In the records below, find the line that contains "-- ==== Sys2Proof/Laws/Decode.lean" and the line that contains "cases b <;> rfl", then retype exactly those two lines and every line between them.

[Extracted data entries]

☆ ☆ ☆ ☆

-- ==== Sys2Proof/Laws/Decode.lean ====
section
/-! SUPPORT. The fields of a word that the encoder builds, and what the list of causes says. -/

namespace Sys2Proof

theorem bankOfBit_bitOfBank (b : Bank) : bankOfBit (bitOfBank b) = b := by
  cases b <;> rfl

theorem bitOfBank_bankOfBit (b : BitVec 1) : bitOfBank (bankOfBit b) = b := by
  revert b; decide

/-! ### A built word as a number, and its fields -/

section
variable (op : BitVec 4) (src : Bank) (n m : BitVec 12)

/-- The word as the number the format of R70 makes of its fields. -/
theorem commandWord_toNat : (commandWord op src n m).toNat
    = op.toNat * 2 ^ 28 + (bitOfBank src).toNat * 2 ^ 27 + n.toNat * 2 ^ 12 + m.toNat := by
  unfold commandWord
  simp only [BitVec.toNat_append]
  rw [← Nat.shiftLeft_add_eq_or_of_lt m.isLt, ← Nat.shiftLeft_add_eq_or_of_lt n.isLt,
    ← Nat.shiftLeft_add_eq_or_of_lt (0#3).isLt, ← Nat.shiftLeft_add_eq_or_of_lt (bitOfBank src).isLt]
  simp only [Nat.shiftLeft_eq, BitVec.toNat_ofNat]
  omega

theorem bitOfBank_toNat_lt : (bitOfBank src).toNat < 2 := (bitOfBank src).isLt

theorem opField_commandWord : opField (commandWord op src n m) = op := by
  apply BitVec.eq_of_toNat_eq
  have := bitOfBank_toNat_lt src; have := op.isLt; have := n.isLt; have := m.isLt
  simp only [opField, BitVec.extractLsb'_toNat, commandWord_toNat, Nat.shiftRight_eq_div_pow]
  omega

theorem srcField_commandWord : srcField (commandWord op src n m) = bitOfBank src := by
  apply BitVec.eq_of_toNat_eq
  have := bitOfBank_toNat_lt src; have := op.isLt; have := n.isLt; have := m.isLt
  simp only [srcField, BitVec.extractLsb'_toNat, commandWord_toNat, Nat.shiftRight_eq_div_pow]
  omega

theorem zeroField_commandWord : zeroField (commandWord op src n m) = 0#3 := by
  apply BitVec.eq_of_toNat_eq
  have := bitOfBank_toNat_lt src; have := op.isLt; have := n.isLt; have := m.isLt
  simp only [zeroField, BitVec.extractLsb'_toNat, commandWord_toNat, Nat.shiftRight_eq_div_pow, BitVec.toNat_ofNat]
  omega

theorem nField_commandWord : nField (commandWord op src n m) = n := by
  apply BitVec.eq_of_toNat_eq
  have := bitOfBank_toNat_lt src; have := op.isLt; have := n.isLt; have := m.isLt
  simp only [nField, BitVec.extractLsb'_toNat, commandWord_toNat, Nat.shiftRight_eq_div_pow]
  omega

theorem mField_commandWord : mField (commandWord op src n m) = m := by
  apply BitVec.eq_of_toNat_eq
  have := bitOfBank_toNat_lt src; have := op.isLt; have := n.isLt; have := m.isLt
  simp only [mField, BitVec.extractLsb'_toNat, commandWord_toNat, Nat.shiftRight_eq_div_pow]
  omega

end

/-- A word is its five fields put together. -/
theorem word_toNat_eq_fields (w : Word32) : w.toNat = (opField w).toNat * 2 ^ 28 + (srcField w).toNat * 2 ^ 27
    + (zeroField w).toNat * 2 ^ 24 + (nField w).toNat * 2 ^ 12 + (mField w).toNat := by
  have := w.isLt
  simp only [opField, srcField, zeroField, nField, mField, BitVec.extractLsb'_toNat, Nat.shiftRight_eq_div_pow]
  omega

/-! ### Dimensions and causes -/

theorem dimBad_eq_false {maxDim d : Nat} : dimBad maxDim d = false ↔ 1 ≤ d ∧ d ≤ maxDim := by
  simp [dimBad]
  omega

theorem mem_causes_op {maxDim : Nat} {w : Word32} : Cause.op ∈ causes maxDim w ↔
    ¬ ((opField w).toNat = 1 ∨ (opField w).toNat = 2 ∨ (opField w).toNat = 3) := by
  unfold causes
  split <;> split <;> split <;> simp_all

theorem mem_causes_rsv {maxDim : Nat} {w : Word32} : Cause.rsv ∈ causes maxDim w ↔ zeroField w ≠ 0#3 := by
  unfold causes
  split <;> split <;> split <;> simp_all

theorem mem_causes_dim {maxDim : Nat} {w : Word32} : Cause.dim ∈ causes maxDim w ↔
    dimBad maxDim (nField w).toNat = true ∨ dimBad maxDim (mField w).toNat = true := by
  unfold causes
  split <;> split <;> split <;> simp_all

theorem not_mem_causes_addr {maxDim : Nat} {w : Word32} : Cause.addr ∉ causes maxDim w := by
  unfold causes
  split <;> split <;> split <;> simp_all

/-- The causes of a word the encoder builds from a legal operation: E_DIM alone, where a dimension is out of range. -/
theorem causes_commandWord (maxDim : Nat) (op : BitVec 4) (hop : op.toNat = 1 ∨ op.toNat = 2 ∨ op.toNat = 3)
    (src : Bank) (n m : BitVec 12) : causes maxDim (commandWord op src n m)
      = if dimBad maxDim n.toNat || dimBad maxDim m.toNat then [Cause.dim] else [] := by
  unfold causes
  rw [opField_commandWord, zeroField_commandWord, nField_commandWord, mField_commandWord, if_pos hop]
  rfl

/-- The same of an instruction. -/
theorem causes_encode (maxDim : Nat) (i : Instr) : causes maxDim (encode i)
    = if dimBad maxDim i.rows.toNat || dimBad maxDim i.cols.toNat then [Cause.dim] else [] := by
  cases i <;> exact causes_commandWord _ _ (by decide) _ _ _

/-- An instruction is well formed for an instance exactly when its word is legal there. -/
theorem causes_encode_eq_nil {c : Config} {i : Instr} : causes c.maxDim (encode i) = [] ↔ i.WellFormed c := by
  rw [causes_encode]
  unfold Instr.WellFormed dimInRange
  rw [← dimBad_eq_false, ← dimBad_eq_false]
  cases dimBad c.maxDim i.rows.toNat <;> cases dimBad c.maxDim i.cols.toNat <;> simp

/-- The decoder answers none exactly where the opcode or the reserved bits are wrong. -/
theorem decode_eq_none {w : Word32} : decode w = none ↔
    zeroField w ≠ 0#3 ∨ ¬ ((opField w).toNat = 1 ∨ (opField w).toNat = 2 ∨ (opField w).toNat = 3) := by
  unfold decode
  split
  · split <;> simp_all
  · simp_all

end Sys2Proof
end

☆ ☆ ☆ ☆

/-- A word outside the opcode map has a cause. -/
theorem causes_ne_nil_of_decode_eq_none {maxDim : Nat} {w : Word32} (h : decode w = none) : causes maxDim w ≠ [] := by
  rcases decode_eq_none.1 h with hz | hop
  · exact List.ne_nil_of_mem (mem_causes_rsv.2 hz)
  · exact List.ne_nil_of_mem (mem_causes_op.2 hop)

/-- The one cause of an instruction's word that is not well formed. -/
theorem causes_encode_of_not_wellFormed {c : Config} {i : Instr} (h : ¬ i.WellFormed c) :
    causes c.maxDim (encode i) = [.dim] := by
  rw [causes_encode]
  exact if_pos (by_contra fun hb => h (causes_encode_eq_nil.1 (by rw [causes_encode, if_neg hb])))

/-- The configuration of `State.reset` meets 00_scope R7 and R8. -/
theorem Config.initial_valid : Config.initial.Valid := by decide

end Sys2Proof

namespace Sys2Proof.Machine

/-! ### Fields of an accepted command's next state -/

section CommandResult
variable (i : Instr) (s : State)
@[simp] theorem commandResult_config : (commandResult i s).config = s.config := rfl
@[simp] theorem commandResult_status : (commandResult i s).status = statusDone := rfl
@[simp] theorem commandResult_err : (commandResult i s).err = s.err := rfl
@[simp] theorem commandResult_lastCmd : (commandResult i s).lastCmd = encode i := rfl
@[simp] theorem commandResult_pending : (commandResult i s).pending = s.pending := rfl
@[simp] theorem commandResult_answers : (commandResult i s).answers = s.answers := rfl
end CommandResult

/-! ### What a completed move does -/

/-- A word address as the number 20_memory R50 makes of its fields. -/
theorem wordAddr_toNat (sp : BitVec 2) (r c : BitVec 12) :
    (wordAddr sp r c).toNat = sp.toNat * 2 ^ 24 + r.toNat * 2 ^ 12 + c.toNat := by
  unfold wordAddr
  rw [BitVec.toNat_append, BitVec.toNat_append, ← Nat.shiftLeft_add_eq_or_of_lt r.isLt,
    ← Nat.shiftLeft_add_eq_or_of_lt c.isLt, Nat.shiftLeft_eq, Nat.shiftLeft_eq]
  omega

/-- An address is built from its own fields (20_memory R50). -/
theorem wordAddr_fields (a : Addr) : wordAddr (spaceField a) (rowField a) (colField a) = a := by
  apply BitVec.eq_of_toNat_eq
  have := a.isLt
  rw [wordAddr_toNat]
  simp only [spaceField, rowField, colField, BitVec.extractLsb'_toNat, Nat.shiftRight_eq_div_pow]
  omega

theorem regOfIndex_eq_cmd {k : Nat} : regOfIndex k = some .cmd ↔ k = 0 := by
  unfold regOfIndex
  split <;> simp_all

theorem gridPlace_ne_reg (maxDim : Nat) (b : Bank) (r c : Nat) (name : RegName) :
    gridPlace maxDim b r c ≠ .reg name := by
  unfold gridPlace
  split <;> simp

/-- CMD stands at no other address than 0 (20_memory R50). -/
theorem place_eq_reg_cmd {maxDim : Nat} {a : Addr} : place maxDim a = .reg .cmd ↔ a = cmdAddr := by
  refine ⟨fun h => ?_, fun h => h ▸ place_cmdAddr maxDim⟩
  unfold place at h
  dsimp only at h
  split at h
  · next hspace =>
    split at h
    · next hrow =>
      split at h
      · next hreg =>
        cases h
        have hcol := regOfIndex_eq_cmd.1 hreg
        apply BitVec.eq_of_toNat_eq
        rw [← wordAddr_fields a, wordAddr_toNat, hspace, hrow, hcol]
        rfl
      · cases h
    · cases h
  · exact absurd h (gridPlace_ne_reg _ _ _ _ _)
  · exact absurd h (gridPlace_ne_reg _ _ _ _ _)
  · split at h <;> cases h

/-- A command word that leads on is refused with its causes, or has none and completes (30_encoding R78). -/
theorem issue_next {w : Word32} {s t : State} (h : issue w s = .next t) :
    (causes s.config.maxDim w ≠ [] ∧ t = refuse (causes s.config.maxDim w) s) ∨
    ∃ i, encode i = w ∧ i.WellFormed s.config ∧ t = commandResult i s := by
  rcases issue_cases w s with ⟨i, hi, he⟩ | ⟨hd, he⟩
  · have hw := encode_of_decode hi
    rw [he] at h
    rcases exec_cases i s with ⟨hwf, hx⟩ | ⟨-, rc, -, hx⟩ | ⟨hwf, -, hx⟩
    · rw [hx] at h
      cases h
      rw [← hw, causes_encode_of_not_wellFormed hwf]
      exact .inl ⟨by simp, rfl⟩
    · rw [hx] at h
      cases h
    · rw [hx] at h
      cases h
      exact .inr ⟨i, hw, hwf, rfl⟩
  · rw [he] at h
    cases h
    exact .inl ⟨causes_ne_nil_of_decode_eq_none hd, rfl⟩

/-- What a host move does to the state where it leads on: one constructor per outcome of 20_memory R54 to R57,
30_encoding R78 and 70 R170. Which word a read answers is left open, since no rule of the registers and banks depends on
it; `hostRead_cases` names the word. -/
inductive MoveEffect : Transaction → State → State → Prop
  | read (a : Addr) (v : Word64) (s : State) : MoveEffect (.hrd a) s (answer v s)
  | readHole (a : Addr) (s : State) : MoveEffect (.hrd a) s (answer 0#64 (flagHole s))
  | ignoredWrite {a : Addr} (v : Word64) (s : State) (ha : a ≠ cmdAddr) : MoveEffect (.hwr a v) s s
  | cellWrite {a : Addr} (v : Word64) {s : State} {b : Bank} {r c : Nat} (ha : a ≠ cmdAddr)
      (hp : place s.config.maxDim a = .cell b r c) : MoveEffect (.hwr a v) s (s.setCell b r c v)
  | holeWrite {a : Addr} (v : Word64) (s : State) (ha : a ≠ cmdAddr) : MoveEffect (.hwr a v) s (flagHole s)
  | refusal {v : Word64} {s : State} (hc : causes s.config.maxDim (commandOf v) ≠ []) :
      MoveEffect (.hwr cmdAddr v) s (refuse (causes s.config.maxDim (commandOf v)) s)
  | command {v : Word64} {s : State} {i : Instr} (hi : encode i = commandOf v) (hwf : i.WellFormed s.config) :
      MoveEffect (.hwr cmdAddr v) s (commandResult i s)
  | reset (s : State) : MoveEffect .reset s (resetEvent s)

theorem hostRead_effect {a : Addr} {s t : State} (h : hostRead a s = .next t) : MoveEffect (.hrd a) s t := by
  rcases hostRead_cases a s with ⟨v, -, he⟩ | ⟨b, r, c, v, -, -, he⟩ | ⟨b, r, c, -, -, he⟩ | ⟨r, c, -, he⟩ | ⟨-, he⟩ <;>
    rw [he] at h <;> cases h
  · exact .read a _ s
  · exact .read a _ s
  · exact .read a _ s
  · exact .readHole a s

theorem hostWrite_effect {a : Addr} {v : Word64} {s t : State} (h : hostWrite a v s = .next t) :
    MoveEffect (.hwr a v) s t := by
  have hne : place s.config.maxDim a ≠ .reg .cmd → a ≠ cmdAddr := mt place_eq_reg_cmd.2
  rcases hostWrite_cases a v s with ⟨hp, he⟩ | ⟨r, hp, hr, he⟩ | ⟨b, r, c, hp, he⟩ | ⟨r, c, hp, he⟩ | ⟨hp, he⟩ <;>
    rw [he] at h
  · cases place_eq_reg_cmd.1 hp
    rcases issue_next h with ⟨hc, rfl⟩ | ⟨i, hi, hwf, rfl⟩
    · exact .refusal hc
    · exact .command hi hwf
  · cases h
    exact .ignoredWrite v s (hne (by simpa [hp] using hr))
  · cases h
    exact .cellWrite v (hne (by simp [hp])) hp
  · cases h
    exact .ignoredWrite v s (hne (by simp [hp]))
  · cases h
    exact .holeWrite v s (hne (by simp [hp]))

☆ ☆ ☆ ☆

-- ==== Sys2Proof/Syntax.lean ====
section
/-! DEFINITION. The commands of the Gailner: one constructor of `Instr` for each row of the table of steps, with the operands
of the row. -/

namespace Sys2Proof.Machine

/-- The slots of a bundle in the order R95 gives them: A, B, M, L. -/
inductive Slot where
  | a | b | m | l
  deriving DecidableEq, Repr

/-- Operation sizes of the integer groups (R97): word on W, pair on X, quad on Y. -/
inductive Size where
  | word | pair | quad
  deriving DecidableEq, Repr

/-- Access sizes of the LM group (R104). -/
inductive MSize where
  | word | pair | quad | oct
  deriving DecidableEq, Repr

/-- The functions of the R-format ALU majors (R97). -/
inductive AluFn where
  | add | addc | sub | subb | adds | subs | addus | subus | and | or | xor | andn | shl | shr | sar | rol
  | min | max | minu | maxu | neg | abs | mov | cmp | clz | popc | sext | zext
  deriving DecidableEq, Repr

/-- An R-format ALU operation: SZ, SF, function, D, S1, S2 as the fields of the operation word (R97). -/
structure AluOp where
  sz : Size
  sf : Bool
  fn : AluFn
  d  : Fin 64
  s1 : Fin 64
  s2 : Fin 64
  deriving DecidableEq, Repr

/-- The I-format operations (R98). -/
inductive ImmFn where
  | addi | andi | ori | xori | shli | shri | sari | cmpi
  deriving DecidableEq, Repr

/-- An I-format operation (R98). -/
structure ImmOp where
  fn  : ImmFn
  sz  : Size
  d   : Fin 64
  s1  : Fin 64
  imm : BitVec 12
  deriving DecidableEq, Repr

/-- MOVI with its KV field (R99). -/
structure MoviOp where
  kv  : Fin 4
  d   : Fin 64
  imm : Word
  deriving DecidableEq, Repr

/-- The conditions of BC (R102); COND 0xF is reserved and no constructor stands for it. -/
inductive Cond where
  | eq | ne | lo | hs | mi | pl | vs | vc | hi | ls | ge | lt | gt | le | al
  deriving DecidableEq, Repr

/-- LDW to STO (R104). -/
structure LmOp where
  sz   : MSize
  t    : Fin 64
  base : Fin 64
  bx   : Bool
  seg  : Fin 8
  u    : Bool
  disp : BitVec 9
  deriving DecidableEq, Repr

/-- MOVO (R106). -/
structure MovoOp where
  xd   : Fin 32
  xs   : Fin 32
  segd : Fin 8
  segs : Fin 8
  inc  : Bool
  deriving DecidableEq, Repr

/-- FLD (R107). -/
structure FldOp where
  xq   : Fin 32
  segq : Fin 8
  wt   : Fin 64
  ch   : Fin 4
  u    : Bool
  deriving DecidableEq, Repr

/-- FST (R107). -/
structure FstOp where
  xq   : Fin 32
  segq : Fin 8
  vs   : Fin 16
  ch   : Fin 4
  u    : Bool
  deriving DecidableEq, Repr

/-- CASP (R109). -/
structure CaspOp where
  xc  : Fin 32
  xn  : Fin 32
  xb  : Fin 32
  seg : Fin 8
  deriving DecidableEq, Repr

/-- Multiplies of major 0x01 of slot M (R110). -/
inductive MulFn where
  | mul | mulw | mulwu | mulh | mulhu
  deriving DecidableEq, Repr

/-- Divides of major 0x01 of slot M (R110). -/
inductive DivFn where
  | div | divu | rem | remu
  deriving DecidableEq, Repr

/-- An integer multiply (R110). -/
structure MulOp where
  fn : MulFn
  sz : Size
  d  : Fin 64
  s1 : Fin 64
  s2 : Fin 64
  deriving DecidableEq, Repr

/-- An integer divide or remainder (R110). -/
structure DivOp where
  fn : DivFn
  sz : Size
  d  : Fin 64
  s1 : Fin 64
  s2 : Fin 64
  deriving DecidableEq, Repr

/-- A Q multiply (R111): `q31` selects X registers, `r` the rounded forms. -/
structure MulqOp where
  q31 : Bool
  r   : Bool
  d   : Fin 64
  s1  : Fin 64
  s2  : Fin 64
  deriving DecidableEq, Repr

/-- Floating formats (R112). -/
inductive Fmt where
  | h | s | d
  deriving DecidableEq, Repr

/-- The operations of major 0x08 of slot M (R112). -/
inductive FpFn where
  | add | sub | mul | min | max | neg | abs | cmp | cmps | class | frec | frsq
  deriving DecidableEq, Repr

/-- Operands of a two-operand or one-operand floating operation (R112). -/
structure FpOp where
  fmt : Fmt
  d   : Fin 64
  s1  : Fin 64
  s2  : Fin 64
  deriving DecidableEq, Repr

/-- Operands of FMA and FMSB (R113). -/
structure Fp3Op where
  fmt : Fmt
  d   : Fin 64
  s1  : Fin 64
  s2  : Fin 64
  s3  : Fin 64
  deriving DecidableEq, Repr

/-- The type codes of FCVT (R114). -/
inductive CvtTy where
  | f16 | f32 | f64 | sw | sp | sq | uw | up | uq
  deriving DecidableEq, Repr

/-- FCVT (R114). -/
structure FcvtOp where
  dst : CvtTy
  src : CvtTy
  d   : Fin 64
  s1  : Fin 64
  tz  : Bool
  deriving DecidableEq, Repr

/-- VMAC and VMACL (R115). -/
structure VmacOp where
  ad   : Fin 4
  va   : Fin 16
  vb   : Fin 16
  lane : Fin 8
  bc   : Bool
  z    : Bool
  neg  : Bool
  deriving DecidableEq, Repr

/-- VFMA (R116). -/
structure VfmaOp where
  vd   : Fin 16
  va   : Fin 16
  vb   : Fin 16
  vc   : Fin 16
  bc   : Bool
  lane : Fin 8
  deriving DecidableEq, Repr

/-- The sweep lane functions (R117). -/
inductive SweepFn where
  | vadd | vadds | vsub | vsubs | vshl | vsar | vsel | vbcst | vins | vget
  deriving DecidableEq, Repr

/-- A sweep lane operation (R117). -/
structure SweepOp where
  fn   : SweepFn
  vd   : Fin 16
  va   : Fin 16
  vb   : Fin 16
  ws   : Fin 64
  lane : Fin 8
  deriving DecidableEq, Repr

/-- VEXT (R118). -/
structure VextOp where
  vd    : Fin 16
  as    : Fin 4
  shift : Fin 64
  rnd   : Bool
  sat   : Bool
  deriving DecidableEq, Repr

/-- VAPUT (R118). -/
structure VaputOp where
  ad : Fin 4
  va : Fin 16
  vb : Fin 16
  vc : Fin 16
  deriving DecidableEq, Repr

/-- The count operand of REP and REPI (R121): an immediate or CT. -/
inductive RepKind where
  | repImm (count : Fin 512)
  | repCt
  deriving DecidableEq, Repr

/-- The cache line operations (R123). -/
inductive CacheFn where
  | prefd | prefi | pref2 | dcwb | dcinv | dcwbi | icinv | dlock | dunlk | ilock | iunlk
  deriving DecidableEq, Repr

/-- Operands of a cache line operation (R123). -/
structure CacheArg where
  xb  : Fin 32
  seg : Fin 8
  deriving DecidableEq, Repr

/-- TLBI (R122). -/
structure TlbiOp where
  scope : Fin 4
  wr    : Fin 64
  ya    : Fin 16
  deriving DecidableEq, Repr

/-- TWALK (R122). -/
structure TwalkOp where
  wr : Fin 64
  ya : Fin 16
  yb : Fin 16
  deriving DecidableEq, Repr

☆ ☆ ☆ ☆

[TASK ANSWER]
-- ==== Sys2Proof/Laws/Decode.lean ====
section
/-! SUPPORT. The fields of a word that the encoder builds, and what the list of causes says. -/

namespace Sys2Proof

theorem bankOfBit_bitOfBank (b : Bank) : bankOfBit (bitOfBank b) = b := by
  cases b <;> rfl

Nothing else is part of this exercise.